Good thread. Thoughtful topic.
#1 lifechanger for me: I met my teenaged son in a Thai restaurant for lunch. He'd been living on the street and said he was hungry. When he opened his backpack I saw a sharps container full of needles and knew that he'd moved from smoking meth to injecting. And I knew he would keep on stealing from me and lying to me as long as I let love tell me to give him the chance.
Love, it turns out, does not mean giving someone else inordinate power over your life.
Now when I read personal ads that say "want that special someone to make my life complete" I think, No thanks. I am the one who controls my life, the only one. If you want to be the center of someone's existence you'd best just move along, move along, nothing for you here.
I can see an argument for that being limiting. I can also see an argument for it being adult. I can love; I just require artistic control of my part of the play, and I do not want to control anyone else's part. I truly believe I connect fast and open up honestly when I meet the right person. Feedback I've gotten validates that. I'm not in hiding, I'm not closed down. I own me.
Living with an addicted son is pretty dark. I wrote a bunch of details and then deleted them. But, being a hiker, here's the metaphor I use most:
I lived for a long time in a dark valley by a swamp. Then I walked out. I struggled over windfall logs and through brushy patches. The forest opened up, the underbrush thinned out. The trees grew farther apart and the light started coming in. I reached a few meadows, some promising open places. Then in July 2009 I came out above timberline. Now I can see everything opening out before me. I don't need any trail: I can walk anywhere my desire and my abilities take me.

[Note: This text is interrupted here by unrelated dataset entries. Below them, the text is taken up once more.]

/-- A copy pass ends (R406): another pass while 64 MiB or more are dirty and fewer than eight have run, else the hold, and pairing at its
end. A memory error fails the item. What a pass copies is read when the pass begins; later writes are in the dirty map. -/
def resyncPassOp (s : State) (failed : Bool) : State :=
  match s.twin.resync with
  | none => s
  | some r =>
    if dead s || s.twin.state != 2 then s
    else if failed then resyncFails s
    else
      match r.phase with
      | .whole => if r.due then copyWhole s r else copied s (sendDirty s) r (.pass 1)
      | .pass n => passOn s r n
      | .hold => if allHeld s then holdEnds s else s

/-- A tag written to TWIN_PAIR starts the item (R406): event 708, the configuration of each twin-mode partition, dirty tracking, and the copy of
each partition's whole HBM. -/
def resyncStart (s : State) (tag : W32) : State :=
  let r : Resync := { tag := tag, phase := .whole, due := true }
  let s1 := toTwinState { s with twin := { s.twin with resync := some r } } 2
  let s2 := sendFrame (raiseN s1 708 tag) 0x06 [inputWord 0 0 0 0]
  copyWhole (clearMap { s := (twinParts s).foldl sendCfg s2, bad := 0 }).s r

/-- Resync data on the secondary (R406): the begin, memory words, a space all zero, the frames of a list, and the end. -/
def resyncDataOp (s : State) (f : SFrame) : State :=
  match rxFrame s 6 f with
  | none => s
  | some t =>
    let w := payHead f
    let p := payPart w
    let body := f.payload.drop 1
    let kind := fld w 127 120
    if t.twin.primary || f.payload.isEmpty then t
    else if kind = 0 then (if t.twin.state = 1 then toTwinState { t with twin := { t.twin with buf := [] } } 2 else t)
    else if t.twin.state ≠ 2 then t
    else if kind = 2 then resyncMem t p (bit w 112) (fld w 111 0) body
    else if kind = 4 then resyncZero t p (bit w 112)
    else if kind = 3 then pairUpNow t
    else
      let ws := t.twin.buf ++ body
      if bit w 0 then resyncList { t with twin := { t.twin with buf := [] } } p (payEntry w) kind ws
      else { t with twin := { t.twin with buf := ws } }

/-! ### Commands -/

/-- HEARTBEAT (R396). -/
def execHeartbeat (f : SFrame) (s : State) : Host.Outcome State Fault Refusal := .next (heartbeatOp s f)
/-- HEARTBEAT_SEND (R396): after 1 µs with no other frame. -/
def execHeartbeatSend (s : State) : Host.Outcome State Fault Refusal :=
  .next (if dead s then s else sendFrame s 1 [heartWord s (revision s)])
/-- DIGEST (R400). -/
def execDigest (f : SFrame) (s : State) : Host.Outcome State Fault Refusal := .next (digestOp s f)
/-- LEDGER_COPY (R403). -/
def execLedgerCopy (f : SFrame) (s : State) : Host.Outcome State Fault Refusal := .next (ledgerCopyOp s f)
/-- PROGRESS (R400, R403). -/
def execProgress (f : SFrame) (s : State) : Host.Outcome State Fault Refusal := .next (progressOp s f)
/-- RESYNC_DATA (R406). -/
def execResyncData (f : SFrame) (s : State) : Host.Outcome State Fault Refusal := .next (resyncDataOp s f)
/-- FATAL_NOTICE (R405). -/
def execFatalNotice (f : SFrame) (s : State) : Host.Outcome State Fault Refusal := .next (fatalOp s f)

/-- Every unacknowledged frame is sent again from the oldest (R396). -/
def resendOp (s : State) : State :=
  if dead s || !s.twin.linkUp then s
  else
    s.twin.unacked.foldl (fun t x =>
      emit { t with twin := { t.twin with resends := satInc t.twin.resends } } (.frame x.2.1 (frameOf x.1 (t.twin.recvSeq - 1) x.2.1 x.2.2))) s

/-- FRAME_RESEND (R396). -/
def execFrameResend (s : State) : Host.Outcome State Fault Refusal := .next (resendOp s)

/-- The link comes up (R397, event 704): sequence numbers start at 0, and a device without a twin is linking. The twin then has power, so the
board drives TWIN_PRESENT_N low (R396, log 39). -/
def sundovUpOp (s : State) (lanes : BitVec 4) : State :=
  if dead s || s.twin.linkUp || bit s.boot.pllGone 24 then s
  else
    let t := s.twin
    let s1 := { s with
      twin := { t with linkUp := true, sendSeq := 0, recvSeq := 0, unacked := [] }
      boot := { s.boot with twinPresentN := false } }
    raiseN (if t.state = 0 then toTwinState s1 1 else s1) 704 (lanes.setWidth 32)

/-- SUNDOV_LINK_UP (R397). -/
def execSundovLinkUp (lanes : BitVec 4) (s : State) : Host.Outcome State Fault Refusal := .next (sundovUpOp s lanes)
/-- SUNDOV_LINK_LOSS: no valid frame for 4 us, not counting frozen time (R396, R404, R405, R416). -/
def execSundovLinkLoss (sunk : Fin 33) (s : State) : Host.Outcome State Fault Refusal :=
  .next (if dead s || frozen s then s else sundovDown s sunk.val)

/-- The presence wait ends with TWIN_PRESENT_N still low: isolated, event 712 (R405). -/
def presenceOp (s : State) : State :=
  if dead s || s.twin.lostAt.isNone then s
  else raiseN (toTwinState { s with twin := { s.twin with lostAt := none } } 5) 712 0

/-- PRESENCE_WAIT_EXPIRY (R405). -/
def execPresenceWaitExpiry (s : State) : Host.Outcome State Fault Refusal := .next (presenceOp s)

/-- TWIN_PRESENT_N rises: a secondary in its presence wait is promoted (R405). -/
def presentHighOp (s : State) : State :=
  let s1 := { s with boot := { s.boot with twinPresentN := true } }
  if dead s || s.twin.lostAt.isNone then s1 else promote s1

/-- TWIN_PRESENT_N_HIGH (R405). -/
def execTwinPresentNHigh (s : State) : Host.Outcome State Fault Refusal := .next (presentHighOp s)
/-- RESYNC_PASS_END (R406). -/
def execResyncPassEnd (failed : Bool) (s : State) : Host.Outcome State Fault Refusal := .next (resyncPassOp s failed)

end Sys2Proof.Machine
end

It ain't heaven. The hills are still steep, the going can be tough, it's still gritty and sweaty and requires as much work as ever. But I can see and I am free. And I don't have to go down from the high country ever again.
*laughs* I'll see just how that little fable plays out when my son gets out of prison in mid-June, huh? He'll want to step right into the role he had before he fell. Gonna be stressful. But I can handle it -- I've gotten real good at self-control and emotional triage.
Ariakas, I envy you your experience with relationships. Same for a lot of the rest of you -- you've done so much. I'm really naive and behind the curve in that respect. So I treasure the chance to learn from you, even if it's just words on a forum. Thank you all!